/-! The commands of the hub (R26, R32, R366, R485, R556): the mirror of capabilities, the notice of a retirement and loss of the PCIe
reference clock. -/

namespace Sys2Proof.Machine

section HubCommands

variable {s : State} {ch gone : Ch} {p : Nat × Nat}

theorem exec_hubCapsMirrorUpdate : exec (.hubCapsMirrorUpdate ch) s = execHubCapsMirrorUpdate ch s := rfl
theorem exec_retirementNotice : exec (.retirementNotice ch gone) s = execRetirementNotice ch gone s := rfl
theorem exec_pcieRefclkLoss : exec .pcieRefclkLoss s = execPcieRefclkLoss s := rfl

/-- A field read after another register was written. -/
theorem fget_setReg_other (s : State) (r : Reg) (g : Fld) (l i m j v : Nat) (h : g.reg.place m j ≠ r.place l i) :
    (s.setReg r l i v).fget g m j = s.fget g m j := by
  simp only [State.fget, State.regN, reg_setReg_other _ _ _ _ _ _ _ _ h]

/-- The hub's mirror is a register of its own: writing it leaves the channel's count of changes (R31, R32). -/
theorem fget_capsGen_setReg_mirror (s : State) (ch : Ch) (v : Nat) :
    (s.setReg .HUB_CHCAPSn 0 ch v).fget Fld.CH_CAPS_CAPS_GEN ch = s.fget Fld.CH_CAPS_CAPS_GEN ch := by
  have distinct : ¬ (Fld.CH_CAPS_CAPS_GEN.reg.ctorIdx = Reg.HUB_CHCAPSn.ctorIdx ∧ ch.val = 0 ∧ 0 = ch.val) :=
    fun h => absurd h.1 (by decide)
  exact fget_setReg_other _ _ _ _ _ _ _ _ (place_ne _ _ _ _ _ _ (by omega) (by decide) (by decide) (by omega) distinct)

/-- The oldest change of a channel that waits leaves the list and is reported with the channel's present `CAPS_GEN`. -/
theorem reportCap_of_find (h : s.hub.capsWait.find? (fun p => decide (p.1 = ch.val)) = some p) :
    reportCap s ch = postGranted { s with hub := { s.hub with capsWait := s.hub.capsWait.erase p } } ch 3 p.2
      (s.fget Fld.CH_CAPS_CAPS_GEN ch) := by
  simp only [reportCap, h]

/-- Where a change waits, the mirror is brought up to date before the change is reported (R32). -/
theorem exec_hubCapsMirrorUpdate_of_find (h : s.hub.capsWait.find? (fun p => decide (p.1 = ch.val)) = some p) :
    exec (.hubCapsMirrorUpdate ch) s = .next (reportCap (s.setReg .HUB_CHCAPSn 0 ch (s.regN .CH_CAPS ch)) ch) := by
  have waits : s.hub.capsWait.any (fun p => decide (p.1 = ch.val)) = true := by
    rw [List.any_eq_true, ← List.find?_isSome, h, Option.isSome_some]
  simp only [exec_hubCapsMirrorUpdate, execHubCapsMirrorUpdate, waits, if_true]

/-- Where the survivor has the notice, it is used up and taken (R26, R485). -/
theorem exec_retirementNotice_of_mem (h : (ch.val, gone.val) ∈ s.hub.notices) :
    exec (.retirementNotice ch gone) s =
      .next (noticeTaken { s with hub := { s.hub with notices := s.hub.notices.erase (ch.val, gone.val) } } ch gone) := by
  simp only [exec_retirementNotice, execRetirementNotice, List.contains_iff_mem.2 h, if_true]

/-- Where the port is ready, loss of its reference clock resets it (R366, R556). -/
theorem exec_pcieRefclkLoss_of_ready (h : s.port.ready = true) : exec .pcieRefclkLoss s = .next (portReset s) := by
  simp only [exec_pcieRefclkLoss, execPcieRefclkLoss, h, if_true]

end HubCommands

/-- Settles O7: each command does its work where its condition holds. The report of a change carries the `CAPS_GEN` of the channel itself,
which the copy into the mirror has left as it was (R32; log entries 56 and 67). -/
theorem hubCommandsComplete : Obligations.HubCommandsComplete := by
  refine ⟨fun s ch p waits => ?mirror, fun s ch gone noticed => ?notice, fun s ready => ?clock⟩
  case mirror =>
    have reported := reportCap_of_find (s := s.setReg .HUB_CHCAPSn 0 ch (s.regN .CH_CAPS ch)) waits
    rw [fget_capsGen_setReg_mirror] at reported
    rw [exec_hubCapsMirrorUpdate_of_find waits, reported]
    rfl
  case notice => exact exec_retirementNotice_of_mem noticed
  case clock => exact exec_pcieRefclkLoss_of_ready ready

end Sys2Proof.Machine

/-! Craong-T tiles (R46, R47, R55, R69, R111): what a read of a tile's registers finds after a firing, that every instruction fires when
its conditions hold, and control of a tile by its registers. -/

namespace Sys2Proof.Machine

/-! ### Fields of a tile's block -/

/-- Two registers of one block at one copy number lie in different places. -/
theorem place_ne_of_reg {q r : Reg} (l i : Nat) (h : q.ctorIdx ≠ r.ctorIdx) : q.place l i ≠ r.place l i := by
  simp only [Reg.place]; omega

/-- A field of another register of the same block. -/
theorem fget_fset_reg (s : State) {f g : Fld} (l i v : Nat) (h : g.reg.ctorIdx ≠ f.reg.ctorIdx) :
    (s.fset f l i v).fget g l i = s.fget g l i :=
  fget_fset_other _ _ _ _ _ _ _ _ (place_ne_of_reg l i h)

/-- The same where the write depends on a condition. -/
theorem fget_ite_fset_reg (s : State) {f g : Fld} {p : Prop} [Decidable p] (l i v : Nat) (h : g.reg.ctorIdx ≠ f.reg.ctorIdx) :
    (if p then s.fset f l i v else s).fget g l i = s.fget g l i := by
  split
  · exact fget_fset_reg s l i v h
  · rfl

theorem fits_of_le {f : Fld} (h : f.lo + f.w ≤ 64) : f.fits := h

theorem clLoc_lt (c : Cl) : clLoc c.ch c.cl < 2 ^ 24 := by
  have := c.ch.isLt; have := c.cl.isLt
  simp only [clLoc]; omega

theorem loc_lt (id : TileId) : Slice0.loc id < 2 ^ 24 := by
  have := id.c.ch.isLt; have := id.c.cl.isLt; have := id.t.isLt
  simp only [Slice0.loc, tlLoc, clLoc]; omega

section Views

variable (s : State) (id : TileId)

/-- Counting an event leaves the registers of a tile's block, which are not among the counters. -/
theorem fget_pmCount_tile (g : Fld) (ev cl n : Nat) (h : g.reg.ctorIdx ≠ Reg.CH_PMCn.ctorIdx) :
    (pmCount s id.c.ch ev cl n).fget g (Slice0.loc id) = s.fget g (Slice0.loc id) := by
  have := id.c.ch.isLt
  simp only [State.fget, State.regN, pmCount_reg s id.c.ch ev cl n g.reg (Slice0.loc id) 0 fun i hi =>
    place_ne _ _ _ _ _ _ (loc_lt id) (by omega) (by decide) (by omega) fun e => h e.1]

/-- Progress of the cluster leaves them too. -/
theorem fget_progress_tile (g : Fld) (h : g.reg.ctorIdx ≠ Reg.CL_SIDSTAT.ctorIdx) :
    (progress s id.c.ch id.c.cl).fget g (Slice0.loc id) = s.fget g (Slice0.loc id) := by
  simp only [State.fget, State.regN, progress_reg s id.c.ch id.c.cl g.reg (Slice0.loc id) 0
    (place_ne _ _ _ _ _ _ (loc_lt id) (clLoc_lt id.c) (by decide) (by decide) fun e => h e.1)]

theorem tl_pmCount (ev cl n ch c t : Nat) (ch' : Nat) : (pmCount s ch' ev cl n).tl ch c t = s.tl ch c t := by
  rw [pmCount_only]; rfl

theorem tl_progress (ch c ch' c' t : Nat) : (progress s ch c).tl ch' c' t = s.tl ch' c' t := by
  rw [progress_only]; rfl

end Views

/-! ### The registers of a tile after a firing -/

theorem tlLoc_eq_loc (id : TileId) : tlLoc id.c.ch id.c.cl id.t = Slice0.loc id := rfl

section Fired

variable (s : State) (id : TileId) (o : TOp) (ins : TInstr) (t : Tile) (fl : Flags) (bad halt : Bool)

theorem fget_state_firedRegs : (firedRegs s id.c.ch id.c.cl id.t o ins t fl bad halt).fget Fld.TL_STATUS_STATE (Slice0.loc id) =
    if halt = true then tHalted else tRun := by
  simp only [firedRegs, State.fadd, tlLoc_eq_loc]
  rw [fget_pmCount_tile _ _ _ _ _ _ (by decide), fget_fset_reg _ _ _ _ (by decide), fget_ite_fset_reg _ _ _ _ (by decide),
    fget_fset_same _ _ _ _ _ (fits_of_le (by decide))]
  cases halt <;> rfl

theorem fget_fired_firedRegs : (firedRegs s id.c.ch id.c.cl id.t o ins t fl bad halt).fget Fld.TL_FIRECNT_FIRED (Slice0.loc id) =
    min (s.fget Fld.TL_FIRECNT_FIRED (Slice0.loc id) + 1) (2 ^ 64 - 1) := by
  simp only [firedRegs, State.fadd, tlLoc_eq_loc]
  rw [fget_pmCount_tile _ _ _ _ _ _ (by decide), fget_fset_same _ _ _ _ _ (fits_of_le (by decide)),
    fget_ite_fset_reg _ _ _ _ (by decide), fget_fset_reg _ _ _ _ (by decide), fget_fset_reg _ _ _ _ (by decide),
    fget_ite_fset_reg _ _ _ _ (by decide), fget_fset_reg _ _ _ _ (by decide)]
  exact Nat.mod_eq_of_lt (Nat.lt_of_le_of_lt (Nat.min_le_right _ _) (by decide))

theorem fget_pc_firedRegs : (firedRegs s id.c.ch id.c.cl id.t o ins t fl bad halt).fget Fld.TL_STATUS_PC (Slice0.loc id) =
    nextPc o ins t (s.fget Fld.TL_STATUS_PC (Slice0.loc id)) (laneOf (vreg t ins.dst).val 0) % 2 ^ 8 := by
  simp only [firedRegs, State.fadd, tlLoc_eq_loc]
  rw [fget_pmCount_tile _ _ _ _ _ _ (by decide), fget_fset_reg _ _ _ _ (by decide), fget_ite_fset_reg _ _ _ _ (by decide),
    fget_fset_field _ _ _ _ _ _ (fits_of_le (by decide)) (by rfl) (by decide), fget_fset_same _ _ _ _ _ (fits_of_le (by decide))]
  rfl

theorem tl_firedRegs (ch c n : Nat) : (firedRegs s id.c.ch id.c.cl id.t o ins t fl bad halt).tl ch c n = s.tl ch c n := by
  simp only [firedRegs, tl_pmCount, fadd_tl_view]
  cases bad <;> cases halt <;> rfl

end Fired

/-! ### Firing where the conditions of R46 hold -/

/-- The tile after an instruction that fires under no take. -/
def firedAlone (s : State) (id : TileId) (o : TOp) (ins : TInstr) (alu : AluIn → AluOut) : Tile :=
  let t := s.tl id.c.ch id.c.cl id.t
  let x := aluInput s (Slice0.loc id) o ins t
  firedTile o ins x (alu x) ((readsOf o ins t).any Opd.psn) none (meetsGone o ins t) t

/-- What follows the writes of a firing: a tile that has consumed tokens is progress of its cluster (R262), and its district has worked
(R463). -/
def afterFiring (id : TileId) (consumes : Bool) (s : State) : State :=
  districtBusy (if consumes = true then progress s id.c.ch id.c.cl else s) id.c.ch (clDistrict id.c.cl)

section AfterFiring

variable (s : State) (id : TileId) (consumes : Bool)

theorem fget_afterFiring (g : Fld) (h : g.reg.ctorIdx ≠ Reg.CL_SIDSTAT.ctorIdx) :
    (afterFiring id consumes s).fget g (Slice0.loc id) = s.fget g (Slice0.loc id) := by
  cases consumes
  · rfl
  · exact fget_progress_tile s id g h

theorem tl_afterFiring (ch c n : Nat) : (afterFiring id consumes s).tl ch c n = s.tl ch c n := by
  cases consumes
  · rfl
  · exact tl_progress ..

end AfterFiring

section Ready

variable {s : State} {id : TileId} {o : TOp} {ins : TInstr}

..............................

Reproduce word for word the material above, starting with the line that has "reference clock. -/" and stopping after the line that has "rw [List.any_eq_true, ←".

reference clock. -/

namespace Sys2Proof.Machine

section HubCommands

variable {s : State} {ch gone : Ch} {p : Nat × Nat}

theorem exec_hubCapsMirrorUpdate : exec (.hubCapsMirrorUpdate ch) s = execHubCapsMirrorUpdate ch s := rfl
theorem exec_retirementNotice : exec (.retirementNotice ch gone) s = execRetirementNotice ch gone s := rfl
theorem exec_pcieRefclkLoss : exec .pcieRefclkLoss s = execPcieRefclkLoss s := rfl

/-- A field read after another register was written. -/
theorem fget_setReg_other (s : State) (r : Reg) (g : Fld) (l i m j v : Nat) (h : g.reg.place m j ≠ r.place l i) :
    (s.setReg r l i v).fget g m j = s.fget g m j := by
  simp only [State.fget, State.regN, reg_setReg_other _ _ _ _ _ _ _ _ h]

/-- The hub's mirror is a register of its own: writing it leaves the channel's count of changes (R31, R32). -/
theorem fget_capsGen_setReg_mirror (s : State) (ch : Ch) (v : Nat) :
    (s.setReg .HUB_CHCAPSn 0 ch v).fget Fld.CH_CAPS_CAPS_GEN ch = s.fget Fld.CH_CAPS_CAPS_GEN ch := by
  have distinct : ¬ (Fld.CH_CAPS_CAPS_GEN.reg.ctorIdx = Reg.HUB_CHCAPSn.ctorIdx ∧ ch.val = 0 ∧ 0 = ch.val) :=
    fun h => absurd h.1 (by decide)
  exact fget_setReg_other _ _ _ _ _ _ _ _ (place_ne _ _ _ _ _ _ (by omega) (by decide) (by decide) (by omega) distinct)

/-- The oldest change of a channel that waits leaves the list and is reported with the channel's present `CAPS_GEN`. -/
theorem reportCap_of_find (h : s.hub.capsWait.find? (fun p => decide (p.1 = ch.val)) = some p) :
    reportCap s ch = postGranted { s with hub := { s.hub with capsWait := s.hub.capsWait.erase p } } ch 3 p.2
      (s.fget Fld.CH_CAPS_CAPS_GEN ch) := by
  simp only [reportCap, h]

/-- Where a change waits, the mirror is brought up to date before the change is reported (R32). -/
theorem exec_hubCapsMirrorUpdate_of_find (h : s.hub.capsWait.find? (fun p => decide (p.1 = ch.val)) = some p) :
    exec (.hubCapsMirrorUpdate ch) s = .next (reportCap (s.setReg .HUB_CHCAPSn 0 ch (s.regN .CH_CAPS ch)) ch) := by
  have waits : s.hub.capsWait.any (fun p => decide (p.1 = ch.val)) = true := by
    rw [List.any_eq_true, ← List.find?_isSome, h, Option.isSome_some]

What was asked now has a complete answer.